**Task directions**: Beginning with the line that holds "[(0, .num column), (1, .num" in the data below, give again every line through the one that holds "let s := s.checkComplement.testRecord", exactly as written.

**Stored data entries**:

-- ==== Sys2Proof/Machine/Cores.lean ====
section
/-!
DEFINITION. Tensor cores outside their descriptors (04 R112–R120, R138–R143; 16 R491, R496–R500; 18 R553–R555): the
array clock, scratchpad errors, detections, the self-test, the CORE reset, swaps and requalification.
-/
namespace Sys2Proof.Machine

open Sys2Proof

/-! ### Frequencies (R112, R553, R555) -/

/-- The throttling step in force: the highest trigger level, and 1 for a ramp hold (R553, R555). -/
def State.stepInForce (s : State) : Nat :=
  let t := s.pow.trig.foldl (fun a x => Nat.max a x.2.level) 0
  Nat.max t (if s.pow.ramp.isSome then 1 else 0)

/-- The policy ceiling (R112). -/
def State.policyMhz (s : State) : Nat :=
  match s.odGet 0x2100 5 with
  | 0 => 900
  | 2 => 1100
  | _ => 1000

/-- The ceiling of a step (R553); 1,100 where it sets none of its own. -/
def stepCeiling (n : Nat) : Nat :=
  match n with
  | 2 => 950 | 3 => 850 | 4 => 750 | 5 => 650 | 6 => 600 | 7 => 600 | _ => 1100

/-- The lowest ceiling of R112 other than droop. -/
def State.arrCeiling (s : State) (n : Nat) : Nat :=
  let cap := match s.coreOwner n with
    | some p => (s.part p).capCeiling
    | none => 1100
  Nat.min (Nat.min s.policyMhz (wearCeiling (s.core n).ageing))
    (Nat.min (Nat.min (stepCeiling s.stepInForce) (s.pow.ramp.getD 1100)) cap)

/-- The frequency at which a core's array clock runs (R112). -/
def State.arrMhz (s : State) (n : Nat) : Nat := Nat.min (s.arrCeiling n) (s.core n).droopMhz

/-- The array clock is gated: after a droop at the floor (R114), and of a spare or retired core (R74). -/
def State.clockGated (s : State) (n : Nat) : Bool :=
  (s.core n).gated || decide ((s.core n).role = .spare) || decide ((s.core n).role = .retired)

/-! ### Spares and retirement (R73, R75, R140, R500) -/

/-- Clear a core's performance counters, with their thresholds and controls (R143, R472, R474). -/
def State.clearCoreCounters (s : State) (n : Nat) : State :=
  s.setEv { s.ev with ctr := s.ev.ctr.only (fun k _ => !(decide (16 * n ≤ k) && decide (k < 16 * n + 16))) }

/-- Command and DMA queues bound to a core that are enabled (R171). -/
def State.coreQueues (s : State) (n : Nat) : List Nat :=
  s.queueIds (fun _ x => decide (x.state ≠ .disabled) && decide (x.coreOf = some n))

/-- Put a queue in FAULT with a code and complete everything pending in it with that code (R143, R171). -/
def State.abortQueue (s : State) (q code : Nat) : State := (s.faultQueue q code).flushQueue q code true

/-- Step 2 of R143: spare banks take the logical numbers of marked ones. -/
def Core.swapBanks (c : Core) : Core :=
  c.marked.foldl (fun c b =>
    match c.spares with
    | p :: rest => { c with bankMap := c.bankMap.put b p, retiredBanks := insertNat c.retiredBanks (c.bankMap.getD b b)
                            spares := rest, marked := removeNat c.marked b
                            lineFix := c.lineFix.filter (fun x => bankOfLine x.2 ≠ b) }
    | [] => c) c

/-- The storage of a core in zeros (R143 step 3, R539 step 4, R577). -/
def Core.blank (c : Core) : Core :=
  { c with spad := {}, held := none, vregs := [], droopMhz := 1100, gated := false, inject := none
           testPending := false }

/-- Steps 2 and 3 of R143: banks, then the storage of the core in zeros. -/
def Core.wiped (c : Core) : Core := c.swapBanks.blank

/-- Steps 1 to 3 of R143, leaving the core in `role`. -/
def State.coreDown (s : State) (n : Nat) (role : CoreRole) (cause : Nat) : State :=
  let s := (s.coreQueues n).foldl (fun s q => s.abortQueue q 0x49) s
  let s := s.setQueues (s.queues.mapVals (fun _ x => if x.coreOf = some n then { x with lentTo := none } else x))
  let banks := decide ((s.core n).marked ≠ [])
  let s := s.updCore n (fun c => { c.wiped with role := role, resetCause := cause })
  let s := if s.ctrStopped then s.setEv { s.ev with coreReset := insertNat s.ev.coreReset n } else s
  let s := (((s.clearSpadUpsets n).clearStatuses).clearCoreEntries n).clearCoreCounters n
  let s := (s.odInc 0x2004 6 1).condition (dieOfCore n) (112 + 8 * (n % 9) + 1) false 0
  if banks then s.commit [2] else s

/-- A CORE reset order may be taken: no reset of the whole module is due or running (R587), no PART of its partition
runs, the dies are on, and the core is neither spare nor retired (log 153). -/
def State.coreResetOk (s : State) (n : Nat) : Bool :=
  !s.asleep && s.rst.due.isNone && s.rst.running.isNone
    && ((s.core n).role = .inService || (s.core n).role = .selfTest)
    && (match s.coreOwner n with
      | some p => (s.part p).state = .active
      | none => true)

/-- Begin a CORE reset (R143 steps 1 to 5): the core resets until CORE_RESET_DONE. -/
def State.startCoreReset (s : State) (n cause : Nat) : State :=
  if s.coreResetOk n then (s.coreDown n .resetting cause).odSet (0x2110 + n) 0x10 1 else s

/-- A core leaves service by a CORE reset and is retired (R140, R141). -/
def State.retireCore (s : State) (n cause : Nat) : State :=
  ((s.coreDown n .retired cause).checkComplement).commit [2]

/-! ### Records of a core -/

/-- A failure-signature record of core n. -/
def State.coreRecord (s : State) (n cause flags : Nat) (detail : List (Nat × DVal)) : State :=
  s.failRecord (dieOfCore n) cause 1 n (s.coreOwner n) flags detail

/-- Detections of a core in the last 24 h (R141). -/
def State.detections24 (s : State) (n : Nat) : Nat :=
  ((s.core n).detect.filter (fun t => decide (s.now < t + day24))).length

/-! ### Supply droop (R113, R114) -/

def State.droopTrip (s : State) (n : Nat) : State :=
  let c := s.core n
  if s.asleep || c.gated || (c.role ≠ .inService && c.role ≠ .selfTest) then s
  else
    let f := s.arrMhz n
    let s := s.odInc (0x2110 + n) 6 1
    if 600 < f then s.putCore n { c with droopMhz := Nat.max 600 (f - 25), lastTrip := s.now, lastRise := s.now }
    else
      let s := s.putCore n { c with gated := true, droopMhz := 600, lastTrip := s.now }
      (s.charge 1 n).condition (dieOfCore n) (112 + 8 * (n % 9) + 1) true 0

/-- 10 µs without a trip: one step up, or the gated clock runs again (log 150). -/
def State.droopRecovery (s : State) (n : Nat) : State :=
  let c := s.core n
  if c.lastTrip + 10 * us ≤ s.now && c.lastRise + 10 * us ≤ s.now && (c.gated || c.droopMhz < 1100) then
    if c.gated then
      (s.putCore n { c with gated := false, lastRise := s.now }).condition (dieOfCore n) (112 + 8 * (n % 9) + 1) false 0
    else
      let f := c.droopMhz + 25
      s.putCore n { c with droopMhz := if s.arrCeiling n ≤ f then 1100 else f, lastRise := s.now }
  else s

/-- 1 ms gated (R114): a CORE reset and a record. -/
def State.droopGateTimeout (s : State) (n : Nat) : State :=
  let c := s.core n
  if c.gated && decide (c.lastTrip + ms ≤ s.now) then
    (s.coreRecord n 4 0 [(6, .num 600)]).startCoreReset n 0x0D
  else s

/-! ### The scratchpad patrol (R119) -/

/-- The patrol's read of a line, after the upsets that have struck; what it met is counted at once. -/
def State.spadPatrol (s : State) (n line : Nat) (xs : List SpadUpset) : State :=
  let s := s.strikeSpad xs
  if s.asleep || !(s.core n).role.takes then s else (s.settleSpad n (64 * line) 64).account

/-! ### Self-test (R139, R140) -/

/-- Some descriptor is at the core's engines. -/
def State.coreBusy (s : State) (n : Nat) : Bool :=
  (s.coreQueues n).any (fun q => (s.queue q).jobs.any (fun j =>
    match j.phase with
    | .handed | .waitCredit | .waitData | .waitKv => true
    | _ => false))

/-- Order a self-test: at once, or after the descriptors in flight. -/
def State.orderTest (s : State) (n : Nat) : State :=
  if (s.core n).role = .inService && !s.asleep then
    if s.coreBusy n then s.updCore n (fun c => { c with testPending := true })
    else s.updCore n (fun c => { c with role := .selfTest, testPending := false })
  else s

/-- A self-test that waits starts once the core is free. -/
def State.testIfFree (s : State) (n : Nat) : State := if (s.core n).testPending then s.orderTest n else s

/-- The record of a failed self-test (R503): bit i for row i of the table of R99, the frequency, the temperature. -/
def State.testRecord (s : State) (n failed mhz : Nat) (temp : Int) : State :=
  s.coreRecord n 2 4 [(0, .num (failed % 128)), (6, .num mhz), (7, .int temp)]

/-- The end of a self-test: pass, or the core leaves service. `failed` is the bit map of R503's detail key 0. -/
def State.selfTestDone (s : State) (n failed : Nat) (temp : Int) : State :=
  let c := s.core n
  if c.role = .selfTest then
    if failed % 128 = 0 then (s.putCore n { c with role := .inService }).odSet (0x2110 + n) 0x11 2
    else
      let s := s.raiseCore n 3 0
      let mhz := s.arrMhz n
      ((s.retireCore n 0x0D).testRecord n failed mhz temp).odSet (0x2110 + n) 0x11 3
  else s

/-- What a residue mismatch does to its core (R139 steps 3 to 5, R141); an injected one ends the injection (R142). -/
def State.residueDetected (s : State) (n : Nat) (injected : Bool) (column residue opcode seq tileRow tileCol kchunk : Nat) (temp : Int) : State :=
  let s := s.coreRecord n 1 (b2n injected)
    [(0, .num column), (1, .num residue), (2, .num opcode), (3, .num seq), (4, .pair tileRow tileCol), (5, .num kchunk),
     (6, .num (s.arrMhz n)), (7, .int temp)]
  let s := s.raiseCore n 0 (column + 128 * residue)
  if injected then
    ((s.updCore n (fun c => { c with inject := none })).odSet (0x2110 + n) 0x12 2).orderTest n
  else
    let s := s.updCore n (fun c => { c with detect := c.detect ++ [s.now] })
    let s := ((s.odInc (0x2110 + n) 0x0C 1).odSet (0x2110 + n) 0x0E s.now).charge 1 n
    let s := s.ownerInc (s.coreOwner n) 0x040 4 1
    if s.odGet 0x2100 7 ≤ s.detections24 n then
      (s.retireCore n 0x0D).coreRecord n 3 4 [(0, .num (s.detections24 n))]
    else s.orderTest n

/-! ### The end of a CORE reset (R143 steps 4 to 7) -/

/-- Put a record into the reset history (R589): the last 64. -/
def State.putHistory (s : State) (h : HistRec) : State :=
  let xs := s.rst.history ++ [h]
  (s.setRst { s.rst with history := xs.drop (xs.length - 64) }).commit [4]

/-- A requalified bank of a core (R499 step 2): back as a spare, or still retired. -/
def State.bankTested (s : State) (n : Nat) (passed : Bool) : State :=
  let c := s.core n
  match c.requalBank with
  | none => s
  | some b =>
    if passed then
      let k := c.bankReturns.getD b 0 + 1
      let s := s.putCore n { c with requalBank := none, spares := c.spares ++ [b], retiredBanks := removeNat c.retiredBanks b
                                    bankReturns := c.bankReturns.put b k }
      (((s.foretell.failRecord (dieOfCore n) 0x1D 2 (50 * n + b) (s.coreOwner n) 0 [(0, .num k)]).odSet 0x2750 7 1).odSet 0x2750 6 2).commit [2]
    else (((s.putCore n { c with requalBank := none }).odSet 0x2750 7 2).odSet 0x2750 6 2)

def State.coreResetDone (s : State) (n failed : Nat) (bankPassed : Bool) : State :=
  let c := s.core n
  if c.role = .resetting then
    let s := s.bankTested n bankPassed
    if failed % 128 = 0 then
      ((s.updCore n (fun c => { c with role := .inService })).odSet (0x2110 + n) 0x10 2).raiseCore n 2 0
    else
      let s := s.updCore n (fun c => { c with role := .retired })
      let s := (s.odSet (0x2110 + n) 0x10 3).raiseCore n 2 1
      let s := s.raiseCore n 3 0
      let (temp, s) := s.drawInt
      let s := s.checkComplement.testRecord n failed (s.arrMhz n) temp
      (s.putHistory { clock := s.park.clock, time := s.now, kind := .core, cause := c.resetCause, unit := n, counted := false }).commit [2]
  else s

/-! ### Injection (R142) -/

/-- Arm the injection of a core; the column is 0–127. -/
def State.injectResidue (s : State) (n column : Nat) : State :=
  if column < 128 && !s.asleep then (s.updCore n (fun c => { c with inject := some column })).odSet (0x2110 + n) 0x12 1 else s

**The completed task**:
    [(0, .num column), (1, .num residue), (2, .num opcode), (3, .num seq), (4, .pair tileRow tileCol), (5, .num kchunk),
     (6, .num (s.arrMhz n)), (7, .int temp)]
  let s := s.raiseCore n 0 (column + 128 * residue)
  if injected then
    ((s.updCore n (fun c => { c with inject := none })).odSet (0x2110 + n) 0x12 2).orderTest n
  else
    let s := s.updCore n (fun c => { c with detect := c.detect ++ [s.now] })
    let s := ((s.odInc (0x2110 + n) 0x0C 1).odSet (0x2110 + n) 0x0E s.now).charge 1 n
    let s := s.ownerInc (s.coreOwner n) 0x040 4 1
    if s.odGet 0x2100 7 ≤ s.detections24 n then
      (s.retireCore n 0x0D).coreRecord n 3 4 [(0, .num (s.detections24 n))]
    else s.orderTest n

/-! ### The end of a CORE reset (R143 steps 4 to 7) -/

/-- Put a record into the reset history (R589): the last 64. -/
def State.putHistory (s : State) (h : HistRec) : State :=
  let xs := s.rst.history ++ [h]
  (s.setRst { s.rst with history := xs.drop (xs.length - 64) }).commit [4]

/-- A requalified bank of a core (R499 step 2): back as a spare, or still retired. -/
def State.bankTested (s : State) (n : Nat) (passed : Bool) : State :=
  let c := s.core n
  match c.requalBank with
  | none => s
  | some b =>
    if passed then
      let k := c.bankReturns.getD b 0 + 1
      let s := s.putCore n { c with requalBank := none, spares := c.spares ++ [b], retiredBanks := removeNat c.retiredBanks b
                                    bankReturns := c.bankReturns.put b k }
      (((s.foretell.failRecord (dieOfCore n) 0x1D 2 (50 * n + b) (s.coreOwner n) 0 [(0, .num k)]).odSet 0x2750 7 1).odSet 0x2750 6 2).commit [2]
    else (((s.putCore n { c with requalBank := none }).odSet 0x2750 7 2).odSet 0x2750 6 2)

def State.coreResetDone (s : State) (n failed : Nat) (bankPassed : Bool) : State :=
  let c := s.core n
  if c.role = .resetting then
    let s := s.bankTested n bankPassed
    if failed % 128 = 0 then
      ((s.updCore n (fun c => { c with role := .inService })).odSet (0x2110 + n) 0x10 2).raiseCore n 2 0
    else
      let s := s.updCore n (fun c => { c with role := .retired })
      let s := (s.odSet (0x2110 + n) 0x10 3).raiseCore n 2 1
      let s := s.raiseCore n 3 0
      let (temp, s) := s.drawInt
      let s := s.checkComplement.testRecord n failed (s.arrMhz n) temp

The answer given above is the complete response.